> [STUDY MATERIAL]
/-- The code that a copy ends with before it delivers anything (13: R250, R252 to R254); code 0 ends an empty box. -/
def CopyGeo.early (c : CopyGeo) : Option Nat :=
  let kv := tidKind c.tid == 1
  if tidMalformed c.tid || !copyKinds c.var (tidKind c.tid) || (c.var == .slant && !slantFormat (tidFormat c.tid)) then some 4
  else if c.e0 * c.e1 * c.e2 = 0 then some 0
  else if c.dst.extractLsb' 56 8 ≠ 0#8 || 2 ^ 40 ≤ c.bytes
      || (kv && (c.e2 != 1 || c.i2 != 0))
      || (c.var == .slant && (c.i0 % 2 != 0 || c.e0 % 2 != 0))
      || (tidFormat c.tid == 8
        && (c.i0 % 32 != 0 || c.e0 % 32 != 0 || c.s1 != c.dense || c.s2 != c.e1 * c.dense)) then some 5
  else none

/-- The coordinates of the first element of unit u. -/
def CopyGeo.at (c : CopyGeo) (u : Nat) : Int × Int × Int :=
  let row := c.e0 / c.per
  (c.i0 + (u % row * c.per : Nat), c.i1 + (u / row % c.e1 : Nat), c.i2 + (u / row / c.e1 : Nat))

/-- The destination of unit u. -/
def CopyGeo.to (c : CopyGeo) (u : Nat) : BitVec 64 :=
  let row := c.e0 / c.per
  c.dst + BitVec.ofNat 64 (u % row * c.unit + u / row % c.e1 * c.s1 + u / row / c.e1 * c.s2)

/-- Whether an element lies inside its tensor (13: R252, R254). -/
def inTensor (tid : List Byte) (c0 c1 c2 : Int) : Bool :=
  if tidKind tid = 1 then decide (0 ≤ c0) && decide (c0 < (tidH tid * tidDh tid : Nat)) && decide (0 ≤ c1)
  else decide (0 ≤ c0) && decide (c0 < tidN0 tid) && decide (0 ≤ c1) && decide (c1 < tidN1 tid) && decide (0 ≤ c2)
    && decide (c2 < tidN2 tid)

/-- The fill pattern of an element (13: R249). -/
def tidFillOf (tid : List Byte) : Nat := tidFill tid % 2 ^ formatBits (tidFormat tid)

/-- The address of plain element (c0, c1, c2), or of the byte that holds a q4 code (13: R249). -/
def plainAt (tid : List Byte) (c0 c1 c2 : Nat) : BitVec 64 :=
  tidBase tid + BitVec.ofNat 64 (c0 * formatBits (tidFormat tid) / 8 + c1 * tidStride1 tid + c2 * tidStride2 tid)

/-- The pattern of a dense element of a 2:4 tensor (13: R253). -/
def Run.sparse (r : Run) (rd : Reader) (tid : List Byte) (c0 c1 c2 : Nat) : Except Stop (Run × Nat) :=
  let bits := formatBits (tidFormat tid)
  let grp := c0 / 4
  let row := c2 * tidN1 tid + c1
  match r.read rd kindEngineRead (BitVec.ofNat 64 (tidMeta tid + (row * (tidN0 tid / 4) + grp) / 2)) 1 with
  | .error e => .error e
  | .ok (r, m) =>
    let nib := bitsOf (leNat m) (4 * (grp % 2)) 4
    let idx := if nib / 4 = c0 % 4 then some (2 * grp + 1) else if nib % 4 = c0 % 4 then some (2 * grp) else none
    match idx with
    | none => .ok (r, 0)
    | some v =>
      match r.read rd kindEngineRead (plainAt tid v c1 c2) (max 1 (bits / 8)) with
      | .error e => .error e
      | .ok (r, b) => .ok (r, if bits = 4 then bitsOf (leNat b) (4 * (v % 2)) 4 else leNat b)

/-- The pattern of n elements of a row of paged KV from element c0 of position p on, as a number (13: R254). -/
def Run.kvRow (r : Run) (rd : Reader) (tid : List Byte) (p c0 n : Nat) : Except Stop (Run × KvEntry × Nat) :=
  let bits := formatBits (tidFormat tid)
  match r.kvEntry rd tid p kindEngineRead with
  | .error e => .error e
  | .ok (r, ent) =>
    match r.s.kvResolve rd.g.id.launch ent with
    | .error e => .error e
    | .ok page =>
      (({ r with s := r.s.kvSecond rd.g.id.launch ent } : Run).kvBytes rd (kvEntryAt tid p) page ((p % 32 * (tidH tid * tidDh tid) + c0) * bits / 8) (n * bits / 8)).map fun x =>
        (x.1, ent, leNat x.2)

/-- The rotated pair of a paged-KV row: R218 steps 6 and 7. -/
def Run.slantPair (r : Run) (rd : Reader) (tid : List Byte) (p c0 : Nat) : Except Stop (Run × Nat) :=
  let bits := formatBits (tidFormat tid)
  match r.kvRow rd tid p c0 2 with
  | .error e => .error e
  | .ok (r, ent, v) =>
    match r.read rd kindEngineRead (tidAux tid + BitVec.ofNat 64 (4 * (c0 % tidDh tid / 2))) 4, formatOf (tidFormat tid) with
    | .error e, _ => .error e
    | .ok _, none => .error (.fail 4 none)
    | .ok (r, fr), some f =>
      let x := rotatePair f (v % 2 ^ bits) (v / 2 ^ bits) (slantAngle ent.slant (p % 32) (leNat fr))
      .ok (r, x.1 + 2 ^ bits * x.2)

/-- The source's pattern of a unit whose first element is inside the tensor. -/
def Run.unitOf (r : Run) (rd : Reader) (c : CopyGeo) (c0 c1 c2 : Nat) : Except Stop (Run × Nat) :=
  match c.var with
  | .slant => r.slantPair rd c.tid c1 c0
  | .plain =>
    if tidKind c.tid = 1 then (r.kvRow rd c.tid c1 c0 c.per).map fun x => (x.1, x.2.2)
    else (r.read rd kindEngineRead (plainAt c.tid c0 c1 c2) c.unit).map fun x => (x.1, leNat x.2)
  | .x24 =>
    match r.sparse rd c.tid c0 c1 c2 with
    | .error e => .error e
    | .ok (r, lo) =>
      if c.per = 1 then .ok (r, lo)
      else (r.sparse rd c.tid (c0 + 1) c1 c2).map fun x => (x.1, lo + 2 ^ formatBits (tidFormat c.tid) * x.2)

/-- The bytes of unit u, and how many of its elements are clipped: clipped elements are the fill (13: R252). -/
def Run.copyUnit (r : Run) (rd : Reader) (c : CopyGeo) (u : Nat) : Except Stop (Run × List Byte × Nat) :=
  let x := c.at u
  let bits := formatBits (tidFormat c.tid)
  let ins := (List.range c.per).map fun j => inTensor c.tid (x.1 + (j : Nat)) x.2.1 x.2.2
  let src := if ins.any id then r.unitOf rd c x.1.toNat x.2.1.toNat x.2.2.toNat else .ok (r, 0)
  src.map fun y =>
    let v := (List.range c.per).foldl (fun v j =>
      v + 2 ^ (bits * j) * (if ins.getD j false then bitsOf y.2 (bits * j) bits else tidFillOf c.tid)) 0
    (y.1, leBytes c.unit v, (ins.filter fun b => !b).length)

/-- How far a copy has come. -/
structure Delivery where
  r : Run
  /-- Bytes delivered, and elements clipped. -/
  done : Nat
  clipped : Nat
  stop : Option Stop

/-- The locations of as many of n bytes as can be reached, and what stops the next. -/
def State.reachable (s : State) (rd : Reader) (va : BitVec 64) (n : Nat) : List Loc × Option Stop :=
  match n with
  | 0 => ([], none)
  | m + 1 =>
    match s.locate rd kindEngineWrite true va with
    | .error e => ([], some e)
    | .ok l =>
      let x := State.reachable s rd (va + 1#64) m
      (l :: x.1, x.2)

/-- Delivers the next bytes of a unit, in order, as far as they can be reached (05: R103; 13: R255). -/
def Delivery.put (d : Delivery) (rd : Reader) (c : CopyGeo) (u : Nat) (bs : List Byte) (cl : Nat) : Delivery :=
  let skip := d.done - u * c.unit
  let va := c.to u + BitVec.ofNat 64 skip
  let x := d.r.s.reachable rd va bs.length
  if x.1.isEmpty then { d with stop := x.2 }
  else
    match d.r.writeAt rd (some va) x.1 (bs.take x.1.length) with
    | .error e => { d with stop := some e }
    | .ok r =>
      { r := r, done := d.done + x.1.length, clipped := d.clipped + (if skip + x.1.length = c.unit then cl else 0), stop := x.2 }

> [TO DO] How many lines of the listing include the string "paged"? Answer with the number alone.

> [COMPLETED TASK] 2